El conde Leinsdorf había imaginado que su obra sería una poderosa manifestación y que surgiría del seno del pueblo. Había pensado en la Universidad, en el clero, en algunos nombres que nunca faltan en los informes de organizaciones benéficas, e incluso en la prensa; contaba con los partidos patrióticos, con la «salud moral» de la burguesía que izaba las banderas en el cumpleaños del Emperador, y con la ayuda de las altas finanzas, del mismo modo que con la política, pues esperaba secretamente que su grandioso movimiento la eclipsara y la redujera al común denominador de «patria», que después pensaba distribuir por el «país», para quedar con el «paternal monarca» como único resultado; pero Su Señoría no se había dado cuenta de todo y fue sorprendido por la difundida necesidad de reformar el mundo, necesidad que es incubada en el calor de las grandes oportunidades, como huevos de insecto en un incendio. Esto no lo había previsto Su Señoría, había esperado mucho patriotismo, pero no se había preparado a invenciones, teorías, sistemas mundiales y gentes que exigían en él amnistía para las cárceles espirituales. Asediaron su palacio, ensalzaron la Acción Paralela como la ocasión de hacer triunfar a la verdad, y el conde Leinsdorf no sabía por dónde empezar. Consciente de su posición social, no se permitía a sí mismo ocupar un sitio en la mesa junto a aquellas gentes, pero, como espíritu animado de activa moralidad, no quería tampoco desentenderse de ellas. Su cultura era política y filosófica, y no científica ni técnica, por eso no podía discernir si sus proposiciones eran sensatas o no.
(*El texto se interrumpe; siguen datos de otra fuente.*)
/-- A reference candidate and the edges of its last 1 ms window, none while no edge came (Table 14.1). -/
structure CandLook where
  candidate : Nat
  edges : Option Nat
deriving DecidableEq, Repr

/-- A window's difference of output and candidate in 0.1 ppb (R369), and the ticks to its end. -/
structure WindowDiff where
  diff : Int
  dt : Nat
deriving DecidableEq, Repr

/-- A pilot slot as received: XI, XQ, YI and YQ, 256 to the unit of amplitude, and the known pilot sent there, 1 or -1 each;
at a header slot none, and the number of the header symbol (R194, R197). -/
structure PilotSlot where
  z : List Int
  expect : List Int := []
  symbol : Nat := 0
deriving DecidableEq, Repr

/-- A codeword the decoder releases (R199 to R204). On a NATIVE port: the dimensions of the blocks that hold its interleaver
group, and where the group begins in the first of them; the passes to its convergence; its bits as released and the decoder's
estimates of the codewords after and before it. On a ZR800 port the passes alone. -/
structure CodewordRx where
  passes : Nat := 1
  blocks : List (List Int) := []
  off : Nat := 0
  out : BitVec 9216 := 0
  next : BitVec 9216 := 0
  prior : BitVec 9216 := 0
deriving DecidableEq, Repr

/-- The 10 ms and 100 ms receive estimates an update brings (Table 5.8): CD in ps/nm, DGD in 0.01 ps, principal state
and SOP as Stokes vectors in 1/16,384, SOP rate in krad/s, frequency offset in kHz, timing offset in 0.01 ppm, and the
CD the spindles estimate for the alarm of Table 5.14; each carried phase since the last update (1/65,536 of a turn) with the
pilots of the next pilot block, newest first; the I/Q imbalance (0.01 dB, 0.01 degrees per polarisation); and the last 1,024
pilot slots. -/
structure EstMeas where
  cd : Int
  dgd : Nat
  ps : List Int
  sop : List Int
  sopRate : Nat
  freqKHz : Int
  timing : Int
  slips : List (Int × List PilotSlot) := []
  iqGain : List Int := []
  iqPhase : List Int := []
  pilots : List PilotSlot := []
deriving DecidableEq, Repr

/-- What one spindle did since the last checkpoint (R171, R172): clocked cycles, slots retired, wasted and starved-front
(the rest of the four slots a cycle are starved-back), the events PC0 to PC5 saw, the registers and words of local memory
its code wrote, the words it took from and put into its FIFOs, of 16 words each, with those that arrived and left, and the
digest mismatches its loads to come will meet (R164). -/
structure SpnActivity where
  spindle : Nat
  cycles : Nat
  ret : Nat
  wst : Nat
  sf : Nat
  pcs : List Nat
  scalars : List (Nat × U64) := []
  vectors : List (Nat × List Word) := []
  mem : List (Nat × Word) := []
  taken : Nat := 0
  ins : List (List Word) := []
  sent : Nat := 0
  outs : List (List Word) := []
  badLoads : Nat := 0
deriving DecidableEq, Repr

/-- A word a kernel wrote to its mailbox: slot, word, value, and how many ticks ago (R169). -/
structure KernelMail where
  slot : Nat
  word : Nat
  value : Word
  ago : Nat
deriving DecidableEq, Repr

/-- A received VLF frame as the decoder releases it (R219): the FEC-protected copy of the header, whether codeword 64n
converged, whether any of the frame's bytes is marked UNCORR, whether any byte of the encryption segment is, and the
payload area as decoded (scrambled). `spare`: whether the spare engine's CRCs of the frame matched, none when the frame
is not compared (R321). -/
structure RxFrame where
  header : List Byte
  conv0 : Bool
  uncorr : Bool
  area : List Byte
  spare : Option Bool
deriving DecidableEq, Repr

/-- What a block of the payload grid finds when it is due (R216, R272): nothing, a client block, or one marked errored. -/
inductive ClientBlock where
  | absent
  | data (b : BitVec 257)
  | errored
deriving DecidableEq, Repr

/-- The tamper detectors of Table 9.3. -/
inductive Tamper where
  | voltage | clock | temperature | lid
deriving DecidableEq, Repr

/-- What a host lane's receiver has settled on (HL_STATUS): CDR offset in 0.1 ppm, CTLE in 0.5 dB, eye height in mV,
eye width in mUI, TX_FFE in use as word 6 of HL_CONFIG, and the taps of the decision-feedback equaliser (R266). -/
structure LaneMeas where
  cdr : Int
  ctle : Nat
  eyeH : Nat
  eyeW : Nat
  ffe : Nat
  dfe : List Int := []
deriving DecidableEq, Repr

/-- A frame that arrives at the traffic manager (R286): its bytes from the destination address to the frame check
sequence inclusive, whether the check sequence is bad, and whether any block of it is marked errored (R303). -/
structure TmFrame where
  bytes : List Byte
  badFcs : Bool
  errored : Bool
deriving DecidableEq, Repr

/-- A link on which a parity error is found (R324, Tables 12.5 and 12.7): one of an engine's links 0 to 4, inside the
chuck or a converter die, or inside the hub die on a word of a line port's. -/
inductive ParityLink where
  | engine (e : Eng) (link : Nat)
  | chuck (p : Lp)
  /-- `tm`: a traffic-manager word. -/
  | hub (tm : Bool) (p : Lp)
deriving DecidableEq, Repr

/-- An error in a protected memory (R325, Table 12.6): memory ID, the unit's TARGET, single-bit or double-bit, both copies
bad (duplicated memories), the place in the unit (`sub`: spindle, key slot, 100 * channel + slice, 100 * channel + phase
+ 1000 for a strobe, flow index or queue number; `address`: address, or place of the frame in the queue), and the
direction of a frame buffer. `selfTest`: the faulted spindle's self-test passes (memory 1). -/
structure MemErr where
  id : Nat
  target : Nat
  double : Bool
  both : Bool
  selfTest : Bool
  sub : Nat
  address : Nat
  tx : Bool
deriving DecidableEq, Repr

/-- A burst as the mate link's receiver hears it after a candidate (R342 to R345): the rate of the correlator that took it, the
16 symbols in the place of the SFD, the symbols of header, payload and CRC, and the receive SNR margin in 0.25 dB. -/
structure RxBurst where
  rate : Nat
  sfd : List Int
  syms : List Int
  margin : Nat
deriving DecidableEq, Repr

/-- What a phase of a training attempt found (R346): a TRAIN burst was heard, the partner stopped sending, its capability word,
the margins of both ends per RATE_CODE in 0.25 dB, the TRAIN bursts sent, and the taps of echo canceller and equaliser it
trained, per RATE_CODE. -/
structure TrainFinds where
  heard : Bool
  stopped : Bool
  cap : Word
  margins : List Nat
  peerMargins : List Nat
  sent : Nat
  echo : List (List Int)
  equal : List (List Int)
deriving DecidableEq, Repr

/-- What starts a regular round of a monitor converter (R386): the converter's own timer, or the group timer. The SYNC
TRIGGER pulse starts its rounds by itself. -/
inductive MonTrig where
  | timer (converter : Nat)
  | group
deriving DecidableEq, Repr

/-- The lock-in sums of one bias output over the last 10 ms (R397): the mean m of its channel, and the in-phase component
a, both in codes. -/
structure BiasMeas where
  out : Nat
  m : Nat
  a : Int
deriving DecidableEq, Repr

/-- What a 1-second boundary brings of one line port (R152, R227): SNR in 0.01 dB of the serving engine and of a spare,
and the spare's corrected and coded bits. -/
structure PortSecond where
  snr : Nat
  spareSnr : Nat
  spareCorr : Nat
  spareCoded : Nat
deriving DecidableEq, Repr

/-- What a 1-second boundary brings (R227): both line ports, and the counts of the host port counters since the last
boundary as (host port, counter ID, count) (Table 10.7). -/
structure SecMeas where
  lp0 : PortSecond
  lp1 : PortSecond
  host : List (Nat × Nat × Nat)
deriving DecidableEq, Repr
Entonces comenzó a pensar en Ulrich, ya que se lo habían recomendado todos como hombre cuya colaboración había de necesitar; su secretario —como en general todos los secretarios vulgares— no era competente para asumir tal responsabilidad. Un día, irritado por sus empleados, llegó incluso a pedir a Dios —de lo cual se avergonzó al día siguiente— que se dignara presentar a Ulrich ante él; y como esto no ocurrió, se dedicó a buscarlo personalmente. Consultó su agenda, pero Ulrich no estaba registrado en ella. Se dirigió a su amiga Diotima, que sabía siempre su paradero y había hablado con él, pero ésta se había olvidado de pedir su dirección o simplemente se sirvió de este pretexto; en realidad, quería aprovechar la oportunidad para proponer a Su Señoría un nuevo sujeto, mejor que el anterior, para el puesto de secretario de la gran Acción. Pero el conde Leinsdorf se indignó mucho y manifestó que se había hecho a la idea de Ulrich y que no necesitaba de un prusiano, ni siquiera de un prusiano reformado, y que no quería más complicaciones. Se quedó consternado al notar que su amiga se ofendía y entonces tuvo una ocurrencia espontánea: le dijo que iba a entrevistarse inmediatamente con su amigo, el jefe de policía, quien podía darle la dirección de cada uno de los ciudadanos.